-- ==== Sys2Proof/Safety.lean ====
section
/-! DEFINITION. What a run from reset keeps, the host's duties (70_reset_and_hazards.md R207 to R213) with
what the host has learnt from the answers it read, and what counts as a good run (R223). -/

namespace Sys2Proof.Safety

open Sys2Proof.Machine

/-- Only bytes that exist are listed (10_state.md R30, 20_memory.md R46). -/
abbrev MemExists (s : State) : Prop :=
  ∀ c ∈ s.mem, c.1 < 2 ^ 64 ∧ memValid s.platform c.1 = true

/-- The cache, once valid, holds the hardware facts (41_capability.md R111, R112). -/
abbrev CacheCorrect (s : State) : Prop := s.capv = true → s.cap = capabilityBits s.platform

/-- `FCODE` names a cause exactly when `FAULT` is set (10_state.md R24, R26). -/
abbrev FaultCoded (s : State) : Prop := s.status.fcode.isSome = s.status.fault

/-- The invariant of every run from reset. -/
abbrev EngineInv (s : State) : Prop :=
  s.mem.wf ∧ MemExists s ∧ CacheCorrect s ∧ FaultCoded s

/-- A state just after a reset (10_state.md R35): every register at its reset value, `CAP` unspecified,
on any platform and with any memory content that the platform can hold. -/
abbrev AfterReset (s : State) : Prop :=
  s.p0 = 0 ∧ s.p1 = 0 ∧ s.p2 = 0 ∧ s.status = statusAtReset ∧ s.capv = false ∧
    s.mem.wf ∧ MemExists s

/-- The good states: no fault has happened (70_reset_and_hazards.md R223). -/
abbrev NotFaulted (s : State) : Prop := s.status.fault = false

/-- Every byte of the command's footprint exists (70_reset_and_hazards.md R207, R213). -/
abbrev BuffersExist (i : Instr) (s : State) : Prop := footprintValid i s = true

/-- The bits of the key size whose schedule has `rounds` rounds (00_scope.md R8). -/
def bitsOfRounds (rounds : Nat) : Nat :=
  if rounds = 10 then 128 else if rounds = 12 then 192 else 256

/-- The forward schedule of a key for `rounds` (43_keyschedule.md R136). -/
def forwardKey (rounds : Nat) (key : List Byte) (r : Nat) : Block :=
  blockOfBytes (bytesOfWords (expandedWords (bitsOfRounds rounds) key)) r

/-- The duty of 70_reset_and_hazards.md R211 for CRYPTBLOCK.ENC and DERIVEDEC: the bytes at `P0` are the
forward schedule of some key of the right size. -/
def HoldsForwardSchedule (rounds : Nat) (s : State) : Prop :=
  ∃ key : List Byte, key.length = bitsOfRounds rounds / 8 ∧
    ∀ r ≤ rounds, roundKeyAt s r = forwardKey rounds key r

/-- The duty of 70_reset_and_hazards.md R211 for CRYPTBLOCK.DEC: the bytes at `P0` are what DERIVEDEC
makes of such a schedule. -/
def HoldsDecryptionSchedule (rounds : Nat) (s : State) : Prop :=
  ∃ key : List Byte, key.length = bitsOfRounds rounds / 8 ∧
    ∀ r ≤ rounds, roundKeyAt s r = decryptionKey rounds (forwardKey rounds key) r

/-- The data duty of a command (70_reset_and_hazards.md R211); the engine cannot check it
(60_exceptions.md R191) and runs without it. -/
def DataDuty (i : Instr) (s : State) : Prop :=
  match i with
  | .hassupport _ => True
  | .cryptblockEnc rounds => HoldsForwardSchedule rounds s
  | .cryptblockDec rounds => HoldsDecryptionSchedule rounds s
  | .expandkey _ => True
  | .derivedec rounds => HoldsForwardSchedule rounds s
  | .gfmul => True

/-- What the host has learnt since the last reset from the answers it read (70_reset_and_hazards.md
R210). -/
structure HostView where
  /-- The mask of the HASSUPPORT whose answer stands in `STATUS.RESULT`, if it is one's. -/
  asked : Option (BitVec 2)
  /-- `RESULT = 1` was read for mask bit 0. -/
  aes : Bool
  /-- `RESULT = 1` was read for mask bit 1. -/
  clmul : Bool
  deriving DecidableEq, Repr

/-- Nothing asked yet. -/
def HostView.none : HostView := ⟨.none, false, false⟩

/-- The host reads the answer `RESULT`. It has its answer for a bit if it asked for that bit alone: of a
mask with both bits a 1 does not say which is present (41_capability.md R113; log entry 13). -/
def HostView.reads (v : HostView) (result : Bool) : HostView :=
  { v with
    aes := v.aes || (result && decide (v.asked = some 1#2))
    clmul := v.clmul || (result && decide (v.asked = some 2#2)) }

/-- What a command leaves to be read in `RESULT`: the answer for its mask, if it is HASSUPPORT. -/
def queryOf : Instr → Option (BitVec 2)
  | .hassupport mask => some mask
  | .cryptblockEnc _ => none
  | .cryptblockDec _ => none
  | .expandkey _ => none
  | .derivedec _ => none
  | .gfmul => none

/-- The host has issued a word. -/
def HostView.issues (v : HostView) (w : CmdWord) : HostView :=
  match decode w with
  | .command i => { v with asked := queryOf i }
  | .illegal _ => v

/-- What the host has learnt once the move `m` has been made in `s`: a command leaves its own answer in
`RESULT`, a read of `STATUS` tells it, a reset begins anew. -/
def HostView.after (m : HostMove) (s : State) (v : HostView) : HostView :=
  match m with
  | .setP _ _ => v
  | .writeCmd w => v.issues w
  | .writeStatus _ => v
  | .readReg r => if r = .status then v.reads ((readRegister s r).getLsbD 0) else v
  | .load _ _ => v
  | .store _ _ => v
  | .reset => HostView.none

/-- The duty to ask first (70_reset_and_hazards.md R210): the host has read `RESULT = 1` for the
capability the command needs. -/
def AskedFirst (i : Instr) (v : HostView) : Prop :=
  match i with
  | .hassupport _ => True
  | .cryptblockEnc _ => v.aes = true
  | .cryptblockDec _ => v.aes = true
  | .expandkey _ => v.aes = true
  | .derivedec _ => v.aes = true
  | .gfmul => v.clmul = true

/-- The buffers of its own that the host provides at `P0`, `P1` and `P2`. A buffer has no size in
hardware (20_memory.md R48): which bytes the host means is the host's, and no part of the state (log
entry 16). -/
structure HostBuffers where
  p0 : Span
  p1 : Span
  p2 : Span
  deriving DecidableEq, Repr

/-- The buffer provided at a pointer. -/
def HostBuffers.buffer (b : HostBuffers) : PtrReg → Span
  | .p0 => b.p0
  | .p1 => b.p1
  | .p2 => b.p2

/-- One region lies in another. -/
abbrev SpanWithin (r q : Span) : Prop := q.addr ≤ r.addr ∧ r.addr + r.len ≤ q.addr + q.len

/-- The duty of 70_reset_and_hazards.md R213: at each pointer the command uses, its whole region, the long
outputs of EXPANDKEY included, lies in the buffer that the host provides there. -/
def BufferDuty (i : Instr) (b : HostBuffers) (s : State) : Prop :=
  ∀ r, 0 < operandBytes i r → SpanWithin (spanAt s r (operandBytes i r)) (b.buffer r)

/-- A host move, and the buffers that the host provides at the pointers when it makes it. -/
structure HostAct where
  move : HostMove
  buffers : HostBuffers
  deriving DecidableEq, Repr

/-- A host move that keeps the duties of 70_reset_and_hazards.md R210 to R213: a command the host may
issue by what it has learnt, on buffers of its own, on the data it is meant for; or any other move whose
bytes exist. That no one else writes a command's buffers while it runs (R212) holds, a command being one
step. A write to `STATUS` and a read of `CMD`, which R209's table does not list and to which 10_state.md
R21 gives no effect, are counted as dutiful (DESIGN CHOICE, safe, log entry 15). -/
def DutifulMove (m : HostMove) (b : HostBuffers) (v : HostView) (s : State) : Prop :=
  match m with
  | .setP _ _ => True
  | .writeCmd w => ∃ i, decode w = .command i ∧ AskedFirst i v ∧ BufferDuty i b s ∧ DataDuty i s
  | .writeStatus _ => True
  | .readReg _ => True
  | .load addr n => spanValid s.platform addr.toNat n = true
  | .store addr bytes => spanValid s.platform addr.toNat bytes.length = true
  | .reset => True

/-- The host makes one move. -/
def makeMove (m : HostMove) (s : State) : Host.Outcome State Fault Refusal :=
  step { s with moves := [m] }

/-- The moves are made one after the other from `s`, each dutiful, and `FAULT` is 0 before, between and
after them. -/
def GoodFrom : List HostAct → HostView → State → Prop
  | [], _, s => NotFaulted s
  | a :: rest, v, s =>
    NotFaulted s ∧ DutifulMove a.move a.buffers v s ∧
      ∃ t, makeMove a.move s = .next t ∧ GoodFrom rest (v.after a.move s) t

/-- A good run (70_reset_and_hazards.md R223): a finite sequence of moves from a state just after reset,
every duty kept at every command, `FAULT` 0 at the end and so throughout. -/
def GoodRun (acts : List HostAct) (s : State) : Prop := AfterReset s ∧ GoodFrom acts HostView.none s

/-- What the host has learnt is so, as long as the engine is not faulted: the answer that stands in
`RESULT` is the mask's, and a capability it was told of is present (41_capability.md R112). -/
abbrev ViewTruthful (v : HostView) (s : State) : Prop :=
  s.status.fault = false →
    (∀ mask, v.asked = some mask →
      s.status.result = anyCapability (capabilityBits s.platform) mask) ∧
    (v.aes = true → s.platform.hwAes = true) ∧ (v.clmul = true → s.platform.hwClmul = true)

end Sys2Proof.Safety
end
=-=-=-=-=
### What to do
Look above for the line holding "def forwardKey (rounds". Print it and every line after it, exactly, through the line holding "def HoldsForwardSchedule (rounds".

### Written solution
def forwardKey (rounds : Nat) (key : List Byte) (r : Nat) : Block :=
  blockOfBytes (bytesOfWords (expandedWords (bitsOfRounds rounds) key)) r

/-- The duty of 70_reset_and_hazards.md R211 for CRYPTBLOCK.ENC and DERIVEDEC: the bytes at `P0` are the
forward schedule of some key of the right size. -/
def HoldsForwardSchedule (rounds : Nat) (s : State) : Prop :=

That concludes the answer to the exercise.